▶ **WORK INSTRUCTIONS**
Lines in the entries below where the word "inductive" shows up should each be copied.

▶ **DATASET RECORDS**
-- ==== Sys2Proof/Machine/State.lean ====
section
/-! DEFINITION. The machine's state, as plain data, its reasons to stop, and the state right after reset. -/

namespace Sys2Proof.Machine

/-- Reasons a step could fault. No meaning of this model faults: the spec answers, counts or ignores every command. -/
inductive Fault where
  | none
  deriving DecidableEq, Repr

/-- Reasons a step could be refused: `notModelled` stands in the arms of commands without a meaning (safe: the
machine stops where the hardware goes on). -/
inductive Refusal where
  | notModelled (mnemonic : String)
  deriving DecidableEq, Repr

/-- The state: the queue of commands waiting, the register fields off their resets, the telemetry accumulators (R534),
the tick counter (R303), the counter of free values drawn, and the blocks' own state. -/
structure State where
  pending : List Instr := []
  regs : Tbl Nat := []
  tel : Tbl Nat := []
  tick : Nat := 0
  free : Nat := 0
  mgmt : MgmtSt := {}
  pat : Pat := {}
  full : Option Pat := none
  grid : GridSt := {}
  chans : Tbl Chan := []
  ola : OlaSt := {}
  dlv : DlvSt := {}
  host : HostSt := {}
  drm : DrmSt := {}
  tim : TimSt := {}
  hlk : HlkSt := {}
  gau : GauSt := {}
  ser : Tbl SerPort := []
  cmd : CmdSt := {}
  bob : BobSt := {}
  hbm : HbmSt := {}
  sec : SecSt := {}
  rst : RstSt := {}
  ldr : LdrSt := {}
  deriving DecidableEq, Repr

/-- The machine right after COLD reset, every register field at its reset value (R20). -/
def State.reset : State := {}

end Sys2Proof.Machine
end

▶ **WRITTEN RESPONSE**
inductive Fault where
inductive Refusal where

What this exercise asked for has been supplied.